**What the task asks**
Supply the number of lines in the data below that hold "some", and let that number be the whole answer.

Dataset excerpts
+++++

-- ==== Sys2Proof/Machine/Control.lean ====
section
/-! DEFINITION. Control transfer (41_control_flow.md) and the no-op of an unknown opcode (40_cycle.md R126). -/

namespace Sys2Proof.Machine

/-- 1NNN (R143). -/
def execJp (nnn : BitVec 12) (s : State) : Result := .next (s.goto (nnn.zeroExtend 16))

/-- BNNN (R150): `nnn + zext_16(V[0])`, not masked to 12 bits. -/
def execJpV0 (nnn : BitVec 12) (s : State) : Result :=
  .next (s.goto (BitVec.ofNat 16 (nnn.toNat + (s.reg 0).toNat)))

/-- 2NNN (R144): pushes `pc0`, the address of the call itself. -/
def execCall (nnn : BitVec 12) (s : State) : Result :=
  match s.push? s.pc with
  | some t => .next (t.goto (nnn.zeroExtend 16))
  | none => .next (s.stackFault Config.stackFaultPolicy .stackOverflow s.sp.val)

/-- 00EE (R145): the popped address plus 2. -/
def execRet (s : State) : Result :=
  match s.pop? with
  | some (w, t) => .next (t.goto (w + 2#16))
  | none => .next (s.stackFault Config.stackFaultPolicy .stackUnderflow 0)

/-- 3XNN (R146). -/
def execSeImm (x : Reg) (nn : Byte) (s : State) : Result := .next (s.skipIf (s.reg x == nn))

/-- 4XNN (R147). -/
def execSneImm (x : Reg) (nn : Byte) (s : State) : Result := .next (s.skipIf (s.reg x != nn))

/-- 5XY0 (R148). -/
def execSeReg (x y : Reg) (s : State) : Result := .next (s.skipIf (s.reg x == s.reg y))

/-- 9XY0 (R149). -/
def execSneReg (x y : Reg) (s : State) : Result := .next (s.skipIf (s.reg x != s.reg y))

/-- An unknown opcode (R126): one diagnostic pulse and `PC + 2`. -/
def execUnknown (opcode : Opcode) (s : State) : Result :=
  .next { s.advance with outbox := .diagUnknown s.pc opcode :: s.outbox }

end Sys2Proof.Machine
end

+++++

**Worked solution**
2